Collected data
-- ==== Sys2Proof/Machine/Step.lean ====
section
/-! DEFINITION. One step of the block: the command at the front of the queue, or a tick of the time clock. -/

namespace Sys2Proof.Machine

/-- One step: the command at the front runs with the rest of the queue; on an empty queue DTIME advances (log entry 2). -/
def step (s : State) : Host.Outcome State Fault Refusal :=
  match s.pending with
  | [] => .next s.tick
  | c :: rest => exec c { s with pending := rest }

/-- The command that a word spells, put at the front of the queue. No word spells one. -/
def State.withFetchWord (s : State) (nbits w : Nat) : State :=
  match decodeTableWord nbits w with
  | none => s
  | some c => { s with pending := c :: s.pending }

end Sys2Proof.Machine
end

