/-- Every instruction of format X, from its issue to its end: issued (R139, R205), started at the front of its idle unit (R140),
completed (R142). It does so when it passes its checks (R242), its unit's queue of the context is empty, its rows are its job's
(R198) and none of their words is poisoned (R183); its token is then DONE and its result is in place. An instruction of the array,
vector or quantise unit leaves the rows that its operation gives (Tables IT-4 and IT-7), one that the check lanes check once its
blocks have been compared (R441, R442); WINO is the Winograd unit's only in the combinations of R157. RCOPY, SMLD, SMST and DMA
(R267, R269, R270) move rows between the scratchpad, SMEM and DRAM in row-set order (R272); PSEND (R271) hands rows to the Edge
engine. RXFER (R268, R514) queues its requests or its rows at the port of the partner, and its token stays BUSY until the owner
answers (R516). DIGEST and PTEST (R279, R280) write their figures to SMEM. DMA here names DRAM, and in a test slot the save area
(R487), over a bridge that is up, no transfer of the core waits, and what leaves a core leaves one that is not paired (R165). -/
def Obligations.UnitsCarryInstructionsOut : Prop :=
  ∀ (i : Instr) (k : Fin 8) (x : Fin 3) (o : OpC) (u : Fin 5) (conf : Nat) (s : State) (w : BitVec 64),
    Memory.Wf s → i.stripeOp = some (k, x, o) → s.fetchOp k x = .run o w → u.val = unitOf o →
    let c := s.ctx k x
    let q : UInst := { s.capture k x o w with sr := c.sr, srN := c.srN }
    let id := q.job
    let da := descOf q.da
    let dd := descOf q.dd
    let nth0 (j : Nat) : Nat := nth 0 da.rows j
    let mine (space : Bool) (r : Nat) : Prop := s.unitAllowed k x id space r true = true
    let good (space : Bool) (r : Nat) : Prop := s.unitAllowed k x id space r false = true ∧
      ∀ n, n < 64 → (s.peek k [] space r n).2 = false
    let row (j : Nat) : Row := (upFrom 0 64).map (fun n => s.peek k [] da.space (nth0 j) n)
    let places := upFrom 0 da.rows.length
    let runs (p : State → State → Prop) : Prop := ∃ t₁ t₂ t₃, exec i s = .next t₁ ∧
      exec (.unitInstructionStart k x u {} conf) t₁ = .next t₂ ∧ exec (.unitInstructionComplete k x u {}) t₂ = .next t₃ ∧ p t₂ t₃
    let ends (p : State → Prop) : Prop := runs (fun _ t => (t.ctx k x).queue u.val = [] ∧
      (t.ctx k x).token (fTk w) = ⟨.done, 0⟩ ∧ p t)
    let smem (a : Nat) (bs : List (BitVec 8)) (t : State) : Prop := ∀ e, mget (dflt 0#8) (t.core k).smem e =
      if a ≤ e ∧ e < a + bs.length then nth 0#8 bs (e - a) else mget (dflt 0#8) (s.core k).smem e
    s.issueCheck k x o q = 0 → c.queue u.val = [] →
    (o ∈ [.conv, .wino, .mmul, .dwconv, .ewise, .lutDirect, .lutPwl, .pool, .resize, .argmax, .dcmpCompare, .dcmpForce,
        .dmrgMerge, .dmrgAdd, .dmrgDilate, .bwdDgrad, .bwdWgrad, .opt, .xfixShelf, .xfixDrawer, .qstatCurrent, .qstatHistory,
        .quant, .deqFloat, .deqIntmul, .qcvt] →
      let env := s.unitEnv k x q
      let out := tensorEval (s.peek k []) env o q
      (o = .wino → winoRefused (fSub w) da (descOf q.db) = false) →
      (∀ r ∈ tensorReads (s.peek k []) env o q, good r.1 r.2) → (∀ r ∈ out.rows, mine r.1 r.2.1) →
      let checked : Prop := o ∈ [.conv, .wino, .mmul, .bwdDgrad, .bwdWgrad] ∧ c.ck % 4 ≠ 0 ∧ s.forceF (F.CK_CTRL_ENABLE k) ≠ 0
      (¬ checked → ends (RowsLand k out.rows s)) ∧
      (checked → 0 < dd.d2 * (dd.d0 * dd.d1 * dd.d3) →
        runs (fun t t' => t' = t ∧ (t.ctx k x).token (fTk w) = ⟨.busy, 0⟩ ∧ ∃ e, (t.ctx k x).queue u.val = [e] ∧
          e.started = true ∧ e.effs = out.effs k.val false ∧ e.blocks ≠ []))) ∧
    (o = .digest ∨ o = .ptest → (∀ r ∈ da.rows, s.unitAllowed k x id da.space r false = true) →
      let pois (j : Nat) : Nat := ((row j).filter (·.2)).length
      let first : Option Nat := places.find? (fun j => decide (0 < pois j))
      let ce := (da.rows.map (fun r => s.correctedIn k da.space r)).sum
      ends (smem q.sx (if o = .digest then
          leBytes 8 (crc64 (places.flatMap (fun j => rowBytes (row j)))) ++
            leBytes 8 ((if first = none then 0 else 1) + min ce 65535 * 65536)
        else leBytes 4 (places.map pois).sum ++ leBytes 4 (first.getD 0xFFFFFFFF)))) ∧
    ((∀ y, (s.ctx k y).queue 3 = []) → (∀ m, (s.core m).held = []) → (s.core k).pairHeld = [] → s.lnk.waits = [] →
      s.brg.training = false →
      let single : Prop := ∀ j ∈ s.jobs, j.id = id → j.paired = false
      let readable : Prop := ∀ r ∈ da.rows, good da.space r
      let writable (d : Desc) : Prop := ∀ r ∈ d.rows, mine d.space r
      let addr (j : Nat) : Nat := dmaAddr q j
      let dram : Prop := s.brgUp = true ∧ ∀ j ∈ places, s.region (addr j) = .dram ∧ addr j + 512 ≤ s.ddrSize ∧
        s.dramDenied (addr j) 512 = none
      let passes (gate : Nat) : Prop := s.gateDrops id 0 = false ∧ s.gateDrops id gate = false
      (o = .rcopy → readable → writable dd →
        ends (RowsLand k (places.map (fun j => (dd.space, nth 0 dd.rows j, row j))) s)) ∧
      (o = .smld → readable → ends (smem q.sx (places.flatMap (fun j => rowBytes (row j))))) ∧
      (o = .smst → writable da → ends (RowsLand k (places.map (fun j => (da.space, nth0 j,
        rowOfBytes ((s.smemGet k (q.sx + 512 * j) 512).map (fun b => (b, false)))))) s)) ∧
      (o = .dmaRead → writable da → dram → (∀ j ∈ places, ∀ b, b < 512 → s.dramPois (addr j + b) = false) →
        ends (RowsLand k (places.map (fun j => (da.space, nth0 j,
          rowOfBytes ((upFrom (addr j) 512).map (fun a => (s.dramByte a, false)))))) s)) ∧
      (o = .dmaWrite → readable → single → dram →
        (∀ j ∈ places, s.testDenied (.dma id k.val x.val) (addr j) 512 = false) → (bitsOf (fAux w) 10 1 = 1 → passes 3) →
        ends (fun t => ∀ a, t.dramByte a = match places.reverse.find? (fun j => decide (addr j ≤ a) && decide (a < addr j + 512)) with
          | some j => nth 0#8 (rowBytes (row j)) (a - addr j)
          | none => s.dramByte a)) ∧
      (∀ j, o = .psend → readable → single → s.job id = some j → s.brgUp = true → passes 0 →
        let sent : List ResRow := places.map (fun n =>
          ⟨c.stripe, fAux w % 16, k.val, da.d0, n % da.pitch + 1 == da.pitch, row n⟩)
        ends (fun t => t.job id = some { j with frames := j.frames.map (fun f =>
          if f.no = c.frame ∧ ∃ b ∈ f.bands, b.k = c.stripe ∧ b.aborted = false then { f with res := f.res ++ sent } else f) })) ∧
      (∀ n p, (o = .rxferRead ∨ o = .rxferWrite) → s.bindingOf id (bitsOf (fAux w) 0 3) (bitsOf (fAux w) 3 8) = some n →
        s.routeTo (vget s.lnk.ob n).chip = some p → s.getF (F.LNK_STAT_DUP_CHIP p) = 0 → da.rows ≠ [] →
        (if o = .rxferRead then writable da else readable ∧ single ∧ passes 0) →
        let ob : OutBind := vget s.lnk.ob n
        let last := da.rows.length - 1
        let msg (j : Nat) : LinkMsg :=
          if o = .rxferRead then
            { mkLink 1 0 s.lnk.nextTag (s.getF F.LNK_CFG_CHIP) ob.chip with win := ob.win, row := q.sx + j, key := ob.key, inl := 512 }
          else
            { mkLink 0 0 s.lnk.nextTag (s.getF F.LNK_CFG_CHIP) ob.chip with
              win := ob.win, row := q.sx + j, key := ob.key, len := 16, arrive := bitsOf (fAux w) 11 1 == 1 && j == last,
              pmask := pmaskOfRow (row j), data := flitsOfRow (row j) }
        runs (fun t t' => t' = t ∧ (t.ctx k x).token (fTk w) = ⟨.busy, 0⟩ ∧
          (t.port p).queue = (s.port p).queue ++ places.map msg ∧ ∃ r, t.lnk.waits = [r] ∧ r.tag = s.lnk.nextTag ∧
            r.core = k.val ∧ r.ctx = x.val ∧ r.tok = fTk w ∧ r.chip = ob.chip ∧ r.who = none)))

PROBLEM TO WORK ON
Across all of the records above, how many lines include the string "match"? Answer with one number only.

WRITTEN SOLUTION
3